Psychology and Science

Prior to the 1960s, attempts to understand how science works were primarily considered to be within the domain of the philosophy of science. Since Thomas Kuhn’s classic publication of The structure of scientific revolutions, it has become increasingly apparent that in the natural sciences there is a substantial discrepancy between any type of purely philosophical reconstruction of how science takes place and the reality of scientific practice in the real world.Thus there is a general recognition that the practice of science can and should be studied in same way that science itself studies other areas.This naturalistic approach to understanding the nature of science has been contributed to in significant ways by historians, anthropologists [4], sociologists, and philosophers [5]. Psychologists have been conspicuously absent in this field of study, with one important exception. Michael Mahoney (whose work I mentioned earlier in this essay) published a book on the topic in 1976 titledScientist as subject: The psychological imperative.

There is an emerging consensus in both contemporary philosophy and in the field of science studies, that the practice of science is best understood as an ongoing conversation between members of a scientific community who attempt to persuade one another of the validity of their positions. Evidence plays an important role in this conversation, but this evidence is always subject to interpretation. The data do not “speak” for themselves, but are viewed from the perspective of a particular lens to begin with and are woven into narratives that stake out positions. [6][7]

Research methodology in mainstream psychology is shaped, broadly speaking, by a combination of neo-positivist and falsificationist philosophies that were developed prior to the naturalistic turn in science studies. [8] [9] In this essay I have been making the case that some of the more important aspects of research activity in psychology take place behind the scenes, and consequently are not part of the published record. Researchers in psychology mine their data to search for interesting patterns, they experiment with trial and error procedures in order to produce compelling demonstrations of phenomena, and they selectively ignore inconvenient findings in order to make their cases. The idea that formulating hypotheses and collecting data take place in a linear and sequential fashion is an idealized portrayal of what happens in psychology research, quite distinct from what happens on the ground. In practice, data analysis and theory formulation are more intertwined in nature.

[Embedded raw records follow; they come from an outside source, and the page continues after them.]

/-- Does a state deliver SAFE_DEMAND in the sense of R242? -/
def deliversSafe (st : Nat) : Bool := st = 5 || st = 6

/-- A zone that starts: its history holds one entry at P_e(t0) (R229), also for a start in MANUAL (DESIGN CHOICE, assumption 100), and
its configuration is checked (R245). -/
def State.zoneStart (s : State) (z : Nat) (pos : Int) : State :=
  let y := roundTo 256 (mkRat (s.r (Reg.zcMODEL_GAIN z) * s.r (Reg.zsDEMAND z) : Nat) 10000)
  ((s.touch 4).wZone z { s.zone z with ym := y, hist := [(pos, y)], kp := s.r (Reg.zcKP z), init := true }).zoneConfig z

/-- Position of an encoder at a tick start, nm: from its history, or the position it stands at. -/
def State.tickPos (s : State) (e t0 : Nat) : Rat := (s.posFine e t0).getD (mkRat (s.enc e).pos 1000)

/-- What a zone makes of its tick. -/
structure ZoneOut where
  u : Int
  i : Rat
  windup : Bool := false
  limits : Option (Int × Int) := none
  deriving DecidableEq, Repr

/-- Demand and integrator of the tick in a state (R231, R237, R240, R243): u0 is u_prev. -/
def State.zoneDemand (s : State) (z st u0 : Nat) (fresh entry : Bool) (i e uff inc : Rat) : ZoneOut :=
  let kp := s.r (Reg.zcKP z)
  let sc := s.r (Reg.zfSPREAD_C z)
  let rate := s.r (Reg.zcRATE_MAX z)
  let track := trackI u0 sc kp inc uff e
  let law (p i0 ic : Rat) : LawOut := piLaw p i0 ic uff inc e sc (s.r (Reg.zcOUT_MIN z)) (s.r (Reg.zcOUT_MAX z)) rate u0
  let lim := law 0 0 0
  let ramp (v : Nat) : ZoneOut := ⟨limitTo lim.lo lim.hi v, track, false, some (lim.lo, lim.hi)⟩
  if st = 6 ∨ st = 5 then ⟨s.r (Reg.zoSAFE_DEMAND z), i, false, none⟩
  else if st = 4 then ⟨s.r (Reg.zoSTOP_DEMAND z), i, false, none⟩
  else if st = 2 then ramp (s.r (Reg.zcMAN_DEMAND z))
  else if st = 3 then
    let mode := s.r (Reg.zoDEG_MODE z)
    if mode = 0 then ⟨u0, track, false, none⟩
    else if mode = 2 then ramp (s.r (Reg.zoDEG_DEMAND z))
    else if mode = 3 then ⟨s.r (Reg.zoSAFE_DEMAND z), i, false, none⟩
    else
      let o := law 0 i i
      ⟨o.u, i, false, some (o.lo, o.hi)⟩
  else
    let p : Rat := (kp : Rat) * e / 100
    let i0 := if entry then track else i
    let ti := s.r (Reg.zcTI z)
    let ic := if fresh ∧ ti ≠ 0 ∧ !entry then i0 + p * ((s.r Reg.opTICK_PERIOD : Nat) : Rat) / ((1000 * ti : Nat) : Rat) else i0
    let o := law p i0 ic
    ⟨o.u, o.i, o.windup, some (o.lo, o.hi)⟩

/-- Counters of the states a zone enters (R254). -/
def State.zoneEntered (s : State) (z old new : Nat) : State :=
  if old = new then s
  else if new = 3 then s.bump (Reg.zkDEGRADED_ENTRIES z)
  else if new = 5 then s.bump (Reg.zkSAFE_ENTRIES z)
  else if new = 4 then s.bump (Reg.zkWEB_STOP_ENTRIES z)
  else s

/-- STALE_CNT after a tick's record (R226), in the state found before R239. -/
def State.staleStep (s : State) (z st : Nat) (fresh : Bool) : State :=
  let k := Reg.zsSTALE_CNT z
  if st = 1 ∨ st = 2 ∨ st = 3 then
    if fresh then s.w k 0 else (s.addTo 65535 k 1).bump (Reg.zkSTALE_TICKS z)
  else if fresh ∧ st ≠ 4 then s.w k 0 else s

/-- A tick's record is taken: PV where it is fresh, and NEWEST_SEQ (R225, R226). -/
def State.zoneTake (s : State) (z : Nat) : State :=
  let m := tget {} s.zmeas z
  (s.when (s.recFresh z m) fun t => t.w (Reg.zsPV z) (t.pvOf z m)).w (Reg.zsNEWEST_SEQ z) m.seq

/-- One zone's tick (R222-R244): t0 and own time of the tick start, demands of the previous tick, whether the engines are halted with
LIVE_ACT 0, and whether the bellwether's demand has come: then it is u_prev and sets the integrator in every state, also in the tick
in which this device takes over. The return from DEGRADED passes through R242: over its last tick the zone is DEGRADED and delivers
SAFE_DEMAND (DEDUCED, assumption 100). -/
def State.zoneTick (s : State) (z t0 at_ : Nat) (prev : Nat → Nat) (halt tracking : Bool) : State :=
  let st0 := s.r (Reg.zbSRC_STATION z)
  let e := s.zoneEnc z
  let pe := s.tickPos e t0
  let pos := roundHA pe
  let old := s.r (Reg.zsZONE_STATE z)
  let s1 := if (s.zone z).init then s else s.zoneStart z pos
  let x := s1.zone z
  let m := tget {} s1.zmeas z
  let fresh := s1.recFresh z m
  let s2 := s1.zoneTake z
  let causes := s2.safeCauses z halt
  let (low, stopped) := s2.webStop z e at_
  let stA := zoneStateOf x.cfgErr causes stopped (decide (s2.r (Reg.zbZONE_RUN z) = 2)) x.deg
  let s3 := s2.staleStep z stA fresh
  let n := if stA ≠ 3 then 0 else if fresh then x.freshN + 1 else if s3.r (Reg.zbRECOVER_N z) ≤ x.freshN then x.freshN else 0
  let st := if stA = 1 ∧ s3.r (Reg.zbSTALE_MAX z) ≤ s3.r (Reg.zsSTALE_CNT z) then 3
    else if stA = 3 ∧ x.back then 1 else stA
  let back := if stA = 3 then !x.back && decide (s3.r (Reg.zbRECOVER_N z) ≤ n) else x.back && decide (stA ≠ 1)
  let passing := decide (st = 3) && back
  let deg := if stA = 1 ∨ stA = 3 then decide (st = 3) else x.deg
  let s4 := s3.zoneEntered z old st
  let (yd, clip) := if 8 ≤ st0 then ((x.ym : Rat), false) else histAt (pe - 1000 * (s4.ri 32 (Reg.zsDELAY_DIST z) : Rat)) x.hist
  let sgn_ : Rat := if s4.r (Reg.zcACTION z) = 1 then -1 else 1
  let pvp : Rat := (s4.r (Reg.zsPV z) : Rat) + sgn_ * (((x.ym : Rat) - yd) / 256)
  let err : Rat := sgn_ * ((s4.r (Reg.zcSETPOINT z) : Rat) - pvp)
  let (s5, uff, ffl) := s4.feedForward z st0 pe at_
  let inc := s5.incoming prev z
  let kp := s5.r (Reg.zcKP z)
  let entry := decide (st = 1) && (decide (old ≠ 1) || tracking || x.resume)
  let i0 : Rat := mkRat (s5.ri 32 (Reg.zsINTEGRAL z)) 256
  let i1 := if st = 1 ∧ kp ≠ x.kp then i0 + ((x.kp : Rat) - kp) * x.ePrev / 100 else i0
  let i2 := if tracking then trackI (prev z) (s5.r (Reg.zfSPREAD_C z)) kp inc uff err else i1
  let o := if passing then ⟨s5.r (Reg.zoSAFE_DEMAND z), i2, false, none⟩ else s5.zoneDemand z st (prev z) fresh entry i2 err uff inc
  let u := o.u.toNat
  let ym := if st = 6 then x.ym else modelStep (s5.r (Reg.zcMODEL_GAIN z)) (s5.r (Reg.zcMODEL_TAU z)) (1000 * s5.r Reg.opTICK_PERIOD) u x.ym
  let y := s5.zone z
  let safe := deliversSafe st || passing
  let s6 := s5.wZone z { y with
    ym := ym, hist := if st = 6 then y.hist else histAdd pos ym y.hist, ePrev := err, kp := kp, freshN := n, back := back, deg := deg
    lowAt := low, safeNow := safe, safeDone := x.safeNow && safe, resume := false
    dms := (u :: y.dms).take 64 }
  let hiHit := o.limits.any fun l => decide (l.2 ≤ o.u)
  let loHit := o.limits.any fun l => decide (o.u ≤ l.1)
  let flags := b2n o.windup + 2 * b2n hiHit + 4 * b2n loHit + ffl + 32 * b2n clip + 64 * b2n (tracking && !s.auth)
  let s7 := s6.wAll [(Reg.zsZONE_STATE z, st), (Reg.zsSAFE_CAUSE z, causes), (Reg.zsERROR z, sat2 16 (roundHA err)),
    (Reg.zsU_FF z, sat2 16 (roundHA uff)), (Reg.zsINTEGRAL z, sat2 32 (roundTo 256 o.i)), (Reg.zsDEMAND z, u), (Reg.zsZONE_FLAGS z, flags)]
  (s7.when o.windup fun t => t.bump (Reg.zkWINDUP_TICKS z)).when clip fun t => t.bump (Reg.zkDELAY_CLIP z)

/-- A zone that missed step 2 takes its record and the web's speed, and delivers its previous demand, SAFE_DEMAND over a whole tick where
that was it (R242); a DEGRADED zone counts its consecutive fresh records on, and one that reaches RECOVER_N returns in the next tick it
computes (R239, assumption 100); its integrator and its model stay (R224-R226, R238). -/
def State.zoneLate (s : State) (z at_ : Nat) : State :=
  let fresh := s.recFresh z (tget {} s.zmeas z)
  let st := s.r (Reg.zsZONE_STATE z)
  let s1 := (s.zoneTake z).staleStep z st fresh
  let x := s1.zone z
  let low := (s1.webStop z (s1.zoneEnc z) at_).1
  (s1.wZone z { x with
    memErr := false, lowAt := low, freshN := if st ≠ 3 then x.freshN else if fresh then x.freshN + 1 else 0, safeDone := x.safeNow
    dms := (s1.r (Reg.zsDEMAND z) :: x.dms).take 64 }).bump (Reg.zkENGINE_OVERRUN z)

/-- A tick over which the engines are halted: nothing is computed; with LIVE_ACT 0 the cause HALT puts the zone into SAFE, and
SAFE_DEMAND reaches the scheduler and is u_prev (R237, R241, R584). -/
def State.zoneHalted (s : State) (z at_ : Nat) (live : Bool) : State :=
  let x := s.zone z
  let u := if live then s.r (Reg.zsDEMAND z) else s.r (Reg.zoSAFE_DEMAND z)
  let s1 := s.wZone z { x with
    resume := true, safeNow := !live, safeDone := x.safeNow && !live, lowAt := (s.webStop z (s.zoneEnc z) at_).1
    dms := (u :: x.dms).take 64 }
  let s2 := s1.wb (Reg.zsSAFE_CAUSE z) 0 (!live)
  let st := if x.cfgErr then 6 else 5
  if live then s2 else ((s2.zoneEntered z (s2.r (Reg.zsZONE_STATE z)) st).w (Reg.zsZONE_STATE z) st).w (Reg.zsDEMAND z) u

/-- Running zones, ascending. -/
def State.zonesRunning (s : State) : List Nat := zoneNos.filter fun z => decide (s.r (Reg.zbZONE_RUN z) ≠ 0)

/-- Zones that were running and have been switched off. -/
def State.zonesEnded (s : State) : List Nat := zoneNos.filter fun z => decide (s.r (Reg.zbZONE_RUN z) = 0 ∧ s.r (Reg.zsZONE_STATE z) ≠ 0)

/-- The demand that zone z delivers to the scheduler in this tick. -/
def State.delivered (s : State) (z : Nat) : Nat := (s.zone z).dms.head?.getD 0

/-- Do the zones compute (R505, R510)? -/
def State.zonesUp (s : State) : Bool :=
  decide (s.r Reg.opDEVICE_STATE = stRUN ∨ s.r Reg.opDEVICE_STATE = stSTOPPING) && s.domUp 17

/-- Halts and single steps at a tick start (R584, R585): the engines' state for this tick and whether it is computed. -/
def State.haltTick (s : State) : State × Bool :=
  let want := decide (s.r Reg.dbgHALT_ZONES = 1)
  let s1 := s.w Reg.dbgZONES_HALTED (b2n want)
  if !want then ({ s1 with boot := { s1.boot with stepTick := false } }, true)
  else if s.boot.stepTick then ({ s1 with boot := { s1.boot with stepTick := false } }, true)
  else (s1, false)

I hope it is clear that I am not arguing that the recent evidence regarding the “replication problem” in psychology is a serious blow to the field, nor am I arguing against the “scientific method” in psychology. I am arguing, rather, that it is important for psychologists to adapt a reflexive stance on the field that encourages them to study the way in which research really takes place, as well as those factors, oftentimes operating underground, that contribute to important developments in the field. Whether or not psychology is classified as a “science” has more to do with the politics of credibility claims than with the question of what is most likely to advance knowledge in the field. Unfortunately, some prevailing disciplinary standards actually obstruct the momentum of the field: if we produce literature that reinforces an outmoded idealized notion of what science is, we prevent its becoming what it can be. Educating psychology graduate students in post-Kuhnian developments in the philosophy of science as well as contemporary naturalistic science studies (both ethnographic and historical) is every bit as important as teaching them conventional research methodology, and I believe that future psychologists will need backgrounds in both if they are going to have a progressive impact on the development of mainstream psychology.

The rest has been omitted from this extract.